Thurston Clarke’s “The Last Hundred Days,” published this year, carried this subtitle: “The Transformation of a Man and the Emergence of a Great President.” Historians will be debating a century from now whether Kennedy was a great president, but there is little question that in his last year he was a man transformed.
He came to grips with the moral imperatives of the Cold War, finally. He confronted the moral emptiness of mutual assured destruction in nuclear confrontations with the Soviet Union, finally. And in Berlin he used a remarkable speech to harness the enduring and alluring power of freedom, finally.
“[J]ust as ambition and realpolitik had characterized his congressional career and early White House years,” Mr. Clarke wrote, “morality and emotion tempered his ambitions during his last hundred days.”

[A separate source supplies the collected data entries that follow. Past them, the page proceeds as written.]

theorem State.readKey_fr (s : State) (k : Fin 64) (pressed : Bool) :
    Frame [.tru, .cmu, .ksc, .flags] s (State.readKey s k pressed) := by
  unfold State.readKey
  repeat' first
    | with_reducible exact Frame.refl _ _
    | with_reducible apply Frame.ite
    | ((with_reducible apply State.acceptOrdinary_of); on_goal 2 => rfl)
    | ((with_reducible apply State.acceptStop_of); on_goal 2 => rfl)
    | ((with_reducible apply State.onKsc_of _ _ (le_max_left _ _)); on_goal 2 => rfl)

theorem State.readKey_of {qs : List Part} {old : State} (s : State) (k : Fin 64) (pressed : Bool) (hq : Frame qs old s)
    (m : within [.tru, .cmu, .ksc, .flags] qs = true) : Frame qs old (State.readKey s k pressed) := hq.comp (State.readKey_fr s k pressed) m

theorem State.readRow_fr (s : State) (cols : BitVec 8) :
    Frame [.tru, .cmu, .ksc, .flags] s (State.readRow s cols) := by
  unfold State.readRow
  repeat' first
    | with_reducible exact Frame.refl _ _
    | with_reducible apply Frame.ite
    | ((with_reducible apply Frame.foldl); on_goal 2 => intro u x _)
    | ((with_reducible apply State.onKsc_of _ _ (le_max_left _ _)); on_goal 2 => rfl)
    | ((with_reducible apply State.readKey_of); on_goal 2 => rfl)

theorem State.readRow_of {qs : List Part} {old : State} (s : State) (cols : BitVec 8) (hq : Frame qs old s)
    (m : within [.tru, .cmu, .ksc, .flags] qs = true) : Frame qs old (State.readRow s cols) := hq.comp (State.readRow_fr s cols) m

theorem State.deliverKeys_fr (s : State) (c : CellFields) :
    Frame [.ksc, .flags, .lde] s (State.deliverKeys s c) := by
  unfold State.deliverKeys
  repeat' first
    | with_reducible exact Frame.refl _ _
    | with_reducible apply Frame.ite
    | ((with_reducible apply State.onKsc_of _ _ (le_max_left _ _)); on_goal 2 => rfl)
    | ((with_reducible apply State.requestNormal_of); on_goal 2 => rfl)
    | split

theorem State.deliverKeys_of {qs : List Part} {old : State} (s : State) (c : CellFields) (hq : Frame qs old s)
    (m : within [.ksc, .flags, .lde] qs = true) : Frame qs old (State.deliverKeys s c) := hq.comp (State.deliverKeys_fr s c) m

theorem State.onCap_fr (s : State) (ch : Fin 4) (f : Capture → Capture) :
    Frame [.igu] s (State.onCap s ch f) := by
  unfold State.onCap
  repeat' first
    | with_reducible exact Frame.refl _ _
    | with_reducible apply Frame.ite
    | ((with_reducible apply State.onIgu_of _ _ (le_max_left _ _)); on_goal 2 => rfl)

theorem State.onCap_of {qs : List Part} {old : State} (s : State) (ch : Fin 4) (f : Capture → Capture) (hq : Frame qs old s)
    (m : within [.igu] qs = true) : Frame qs old (State.onCap s ch f) := hq.comp (State.onCap_fr s ch f) m

theorem State.overrun_fr (s : State) (ch : Fin 4) (next : CaptureState) :
    Frame [.igu, .flags] s (State.overrun s ch next) := by
  unfold State.overrun
  repeat' first
    | with_reducible exact Frame.refl _ _
    | with_reducible apply Frame.ite
    | ((with_reducible apply State.notify_of); on_goal 2 => rfl)
    | ((with_reducible apply State.onCap_of); on_goal 2 => rfl)

theorem State.overrun_of {qs : List Part} {old : State} (s : State) (ch : Fin 4) (next : CaptureState) (hq : Frame qs old s)
    (m : within [.igu, .flags] qs = true) : Frame qs old (State.overrun s ch next) := hq.comp (State.overrun_fr s ch next) m

theorem State.captureWord_fr (s : State) (ch : Fin 4) (cam : CamCfg) (w : Word) (be : BitVec 4) :
    Frame [.igu, .flags] s (s.captureWord ch cam w be) := by
  unfold State.captureWord
  dsimp only
  split
  · split
    · rename_i h
      exact State.pushFragment_of _ _ h (State.onCap_of _ _ _ (Frame.refl _ _) rfl) rfl
    · exact State.overrun_of _ _ _ (State.onCap_of _ _ _ (Frame.refl _ _) rfl) rfl
  · exact State.onCap_of _ _ _ (Frame.refl _ _) rfl

theorem State.imageStart_fr (s : State) (ch : Fin 4) (cam : CamCfg) (w : Word) (be : BitVec 4) :
    Frame [.cmu, .igu, .flags] s (s.imageStart ch cam w be) := by
  unfold State.imageStart
  dsimp only
  split
  · rename_i h
    refine Frame.comp ?_ (State.captureWord_fr _ ch cam w be) rfl
    exact State.onCap_of _ _ _ (State.pushFragment_of _ _ h
      (State.onCmu_of _ _ (State.onCap_of _ _ _ (Frame.refl _ _) rfl) rfl) rfl) rfl
  · exact State.overrun_of _ _ _ (State.onCmu_of _ _ (State.onCap_of _ _ _ (Frame.refl _ _) rfl) rfl) rfl

theorem State.camBeat_fr (s : State) (ch : Fin 4) (off : Nat) (w : Word) (be : BitVec 4) :
    Frame [.cmu, .igu, .flags] s (s.camBeat ch off w be) := by
  unfold State.camBeat
  split
  · exact Frame.refl _ _
  · split
    · exact State.imageStart_fr ..
    · split
      · exact Frame.refl _ _
      · exact Frame.refl _ _
      · split
        · exact (State.captureWord_fr ..).mono
        · exact State.notify_of _ _ (State.onCap_of _ _ _ (Frame.refl _ _) rfl) rfl

theorem State.camBeat_of {qs : List Part} {old : State} (s : State) (ch : Fin 4) (off : Nat) (w : Word) (be : BitVec 4) (hq : Frame qs old s)
    (m : within [.cmu, .igu, .flags] qs = true) : Frame qs old (State.camBeat s ch off w be) := hq.comp (State.camBeat_fr s ch off w be) m

theorem State.imagesLeave_fr (s : State) :
    Frame [.igu, .flags] s (State.imagesLeave s) := by
  unfold State.imagesLeave
  repeat' first
    | with_reducible exact Frame.refl _ _
    | with_reducible apply Frame.ite
    | ((with_reducible apply State.notifyIf_of); on_goal 2 => rfl)
    | ((with_reducible apply State.onIgu_of _ _ (le_max_left _ _)); on_goal 2 => rfl)

theorem State.imagesLeave_of {qs : List Part} {old : State} (s : State) (hq : Frame qs old s)
    (m : within [.igu, .flags] qs = true) : Frame qs old (State.imagesLeave s) := hq.comp (State.imagesLeave_fr s) m

theorem State.onStream_fr (s : State) (i : Fin 4) (f : Stream → Stream) :
    Frame [.igu] s (State.onStream s i f) := by
  unfold State.onStream
  repeat' first
    | with_reducible exact Frame.refl _ _
    | with_reducible apply Frame.ite
    | ((with_reducible apply State.onIgu_of _ _ (le_max_left _ _)); on_goal 2 => rfl)

theorem State.onStream_of {qs : List Part} {old : State} (s : State) (i : Fin 4) (f : Stream → Stream) (hq : Frame qs old s)
    (m : within [.igu] qs = true) : Frame qs old (State.onStream s i f) := hq.comp (State.onStream_fr s i f) m

theorem State.endImage_fr (s : State) (i : Fin 4) (complete : Bool) :
    Frame [.igu, .flags, .lde] s (State.endImage s i complete) := by
  unfold State.endImage
  repeat' first
    | with_reducible exact Frame.refl _ _
    | with_reducible apply Frame.ite
    | ((with_reducible apply State.notify_of); on_goal 2 => rfl)
    | ((with_reducible apply State.onStream_of); on_goal 2 => rfl)
    | ((with_reducible apply State.requestNormal_of); on_goal 2 => rfl)
    | split

theorem State.endImage_of {qs : List Part} {old : State} (s : State) (i : Fin 4) (complete : Bool) (hq : Frame qs old s)
    (m : within [.igu, .flags, .lde] qs = true) : Frame qs old (State.endImage s i complete) := hq.comp (State.endImage_fr s i complete) m

theorem State.headArrives_fr (s : State) (i : Fin 4) (p : StreamParams) (c : CellFields) :
    Frame [.igu, .flags, .lde] s (State.headArrives s i p c) := by
  unfold State.headArrives
  repeat' first
    | with_reducible exact Frame.refl _ _
    | with_reducible apply Frame.ite
    | ((with_reducible apply State.endImage_of); on_goal 2 => rfl)
    | ((with_reducible apply State.notify_of); on_goal 2 => rfl)
    | ((with_reducible apply State.onStream_of); on_goal 2 => rfl)

theorem State.headArrives_of {qs : List Part} {old : State} (s : State) (i : Fin 4) (p : StreamParams) (c : CellFields) (hq : Frame qs old s)
    (m : within [.igu, .flags, .lde] qs = true) : Frame qs old (State.headArrives s i p c) := hq.comp (State.headArrives_fr s i p c) m

theorem State.dataArrives_fr (s : State) (i : Fin 4) (w : Window) (p : StreamParams) (c : CellFields) :
    Frame [.igu, .flags, .lde] s (State.dataArrives s i w p c) := by
  unfold State.dataArrives
  repeat' first
    | with_reducible exact Frame.refl _ _
    | with_reducible apply Frame.ite
    | ((with_reducible apply State.endImage_of); on_goal 2 => rfl)
    | ((with_reducible apply State.onStream_of); on_goal 2 => rfl)
    | ((with_reducible apply State.requestNormal_of); on_goal 2 => rfl)
    | split

theorem State.dataArrives_of {qs : List Part} {old : State} (s : State) (i : Fin 4) (w : Window) (p : StreamParams) (c : CellFields) (hq : Frame qs old s)
    (m : within [.igu, .flags, .lde] qs = true) : Frame qs old (State.dataArrives s i w p c) := hq.comp (State.dataArrives_fr s i w p c) m

theorem State.deliverImage_fr (s : State) (head : Bool) (c : CellFields) :
    Frame [.igu, .flags, .lde] s (State.deliverImage s head c) := by
  unfold State.deliverImage
  repeat' first
    | with_reducible exact Frame.refl _ _
    | with_reducible apply Frame.ite
    | ((with_reducible apply State.dataArrives_of); on_goal 2 => rfl)
    | ((with_reducible apply State.headArrives_of); on_goal 2 => rfl)
    | split

theorem State.deliverImage_of {qs : List Part} {old : State} (s : State) (head : Bool) (c : CellFields) (hq : Frame qs old s)
    (m : within [.igu, .flags, .lde] qs = true) : Frame qs old (State.deliverImage s head c) := hq.comp (State.deliverImage_fr s head c) m

theorem State.streamEpoch_fr (s : State) (i : Fin 4) :
    Frame [.igu, .flags, .lde] s (State.streamEpoch s i) := by
  unfold State.streamEpoch
  repeat' first
    | with_reducible exact Frame.refl _ _
    | with_reducible apply Frame.ite
    | ((with_reducible apply State.endImage_of); on_goal 2 => rfl)
    | ((with_reducible apply State.onStream_of); on_goal 2 => rfl)
    | split

theorem State.streamEpoch_of {qs : List Part} {old : State} (s : State) (i : Fin 4) (hq : Frame qs old s)
    (m : within [.igu, .flags, .lde] qs = true) : Frame qs old (State.streamEpoch s i) := hq.comp (State.streamEpoch_fr s i) m

theorem State.iguEpoch_fr (s : State) :
    Frame [.igu, .flags, .lde] s (State.iguEpoch s) := by
  unfold State.iguEpoch
  repeat' first
    | with_reducible exact Frame.refl _ _
    | with_reducible apply Frame.ite
    | ((with_reducible apply Frame.foldl); on_goal 2 => intro u x _)
    | ((with_reducible apply State.streamEpoch_of); on_goal 2 => rfl)

theorem State.iguEpoch_of {qs : List Part} {old : State} (s : State) (hq : Frame qs old s)
    (m : within [.igu, .flags, .lde] qs = true) : Frame qs old (State.iguEpoch s) := hq.comp (State.iguEpoch_fr s) m

theorem State.descriptorLanded_fr (s : State) (i : Fin 4) (k : Fin 16) (complete : Bool) :
    Frame [.igu, .flags] s (State.descriptorLanded s i k complete) := by
  unfold State.descriptorLanded
  repeat' first
    | with_reducible exact Frame.refl _ _
    | with_reducible apply Frame.ite
    | ((with_reducible apply State.notify_of); on_goal 2 => rfl)
    | ((with_reducible apply State.onStream_of); on_goal 2 => rfl)

theorem State.descriptorLanded_of {qs : List Part} {old : State} (s : State) (i : Fin 4) (k : Fin 16) (complete : Bool) (hq : Frame qs old s)
    (m : within [.igu, .flags] qs = true) : Frame qs old (State.descriptorLanded s i k complete) := hq.comp (State.descriptorLanded_fr s i k complete) m

theorem State.takeRelease_fr (s : State) (i : Fin 4) (k : Fin 16) :
    Frame [.igu] s (State.takeRelease s i k) := by
  unfold State.takeRelease
  repeat' first
    | with_reducible exact Frame.refl _ _
    | with_reducible apply Frame.ite
    | ((with_reducible apply State.onStream_of); on_goal 2 => rfl)

theorem State.takeRelease_of {qs : List Part} {old : State} (s : State) (i : Fin 4) (k : Fin 16) (hq : Frame qs old s)
    (m : within [.igu] qs = true) : Frame qs old (State.takeRelease s i k) := hq.comp (State.takeRelease_fr s i k) m

theorem State.landEmptyDescriptors_fr (s : State) (i : Fin 4) :
    Frame [.flags, .lde] s (State.landEmptyDescriptors s i) := by
  unfold State.landEmptyDescriptors
  repeat' first
    | with_reducible exact Frame.refl _ _
    | with_reducible apply Frame.ite
    | ((with_reducible apply State.requestNormal_of); on_goal 2 => rfl)
    | split

theorem State.landEmptyDescriptors_of {qs : List Part} {old : State} (s : State) (i : Fin 4) (hq : Frame qs old s)
    (m : within [.flags, .lde] qs = true) : Frame qs old (State.landEmptyDescriptors s i) := hq.comp (State.landEmptyDescriptors_fr s i) m

theorem State.takeCommit_fr (s : State) (n : Fin 128) (wa : Nat) :
    Frame [.slu] s (State.takeCommit s n wa) := by
  unfold State.takeCommit
  repeat' first
    | with_reducible exact Frame.refl _ _
    | with_reducible apply Frame.ite
    | ((with_reducible apply State.onSlu_of); on_goal 2 => rfl)

theorem State.takeCommit_of {qs : List Part} {old : State} (s : State) (n : Fin 128) (wa : Nat) (hq : Frame qs old s)
    (m : within [.slu] qs = true) : Frame qs old (State.takeCommit s n wa) := hq.comp (State.takeCommit_fr s n wa) m

theorem State.takeWithdraw_fr (s : State) (first count : Nat) (w : Word) :
    Frame [.slu] s (State.takeWithdraw s first count w) := by
  unfold State.takeWithdraw
  repeat' first
    | with_reducible exact Frame.refl _ _
    | with_reducible apply Frame.ite
    | ((with_reducible apply State.onSlu_of); on_goal 2 => rfl)
    | split
    | dsimp only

Mr. Obama has conquered the morality part, though many Republicans believe his health care overhaul is at base immoral, or at least a departure from the American free-marketplace heritage. As for the emotion part, it’s the Democrats who find him wanting. They wonder what happened to the brave words and the intuitive, charged connection with Americans of all ages and races that marked his 2008 campaign and have been elusive since his inauguration.
His battle to preserve his health care initiative, which extended into the government shutdown of this autumn, is where he stuck his emotional sword in the ground. He knew that protecting Obamacare was in effect preserving the Obama legacy, and he was prepared to fight for it.
For generations, every graduate of the elite French military academy at Saint-Cyr was familiar with this doctrine of Napoleon: Give me six hours control of the Strait of Dover and I will gain mastery of the world. Mr. Obama sensed the contemporary domestic analogue: Give the GOP rebels control of the health care debate and they will gain mastery of American politics for the rest of the Obama years.
And then, fresh from his triumph in the shutdown showdown, everything collapsed. It became impossible to repress this question, or to answer it:
If the political figure who used the Internet with brilliant efficiency and to remarkable effect couldn’t produce a simple website to perform what the president said was a simple procedure, then how would Washington handle the more difficult task of ensuring good care for the sick when lives were at stake?
The website became the Strait of Dover of American domestic politics, and Mr. Obama and his forces have been retreating back into the white cliffs of failure for nearly a month. Despite the president’s remarks Tuesday about rebranding the effort, they are still there.
One bad month does not a disastrous presidency make, but the challenge for Mr. Obama is to clear away the shadow of failure that seems stuck over his White House.
The goal for Mr. Obama is to be remembered as Kennedy, or Ronald Reagan, or Bill Clinton — presidents who overcame obstacles (Cuba, Iran-Contra, impeachment) — and not to be classified with Jimmy Carter and George W. Bush, who left Washington in disrepute and are waiting for historical revisionism that may never come. That is the task for the remainder of Mr. Obama’s years in the White House.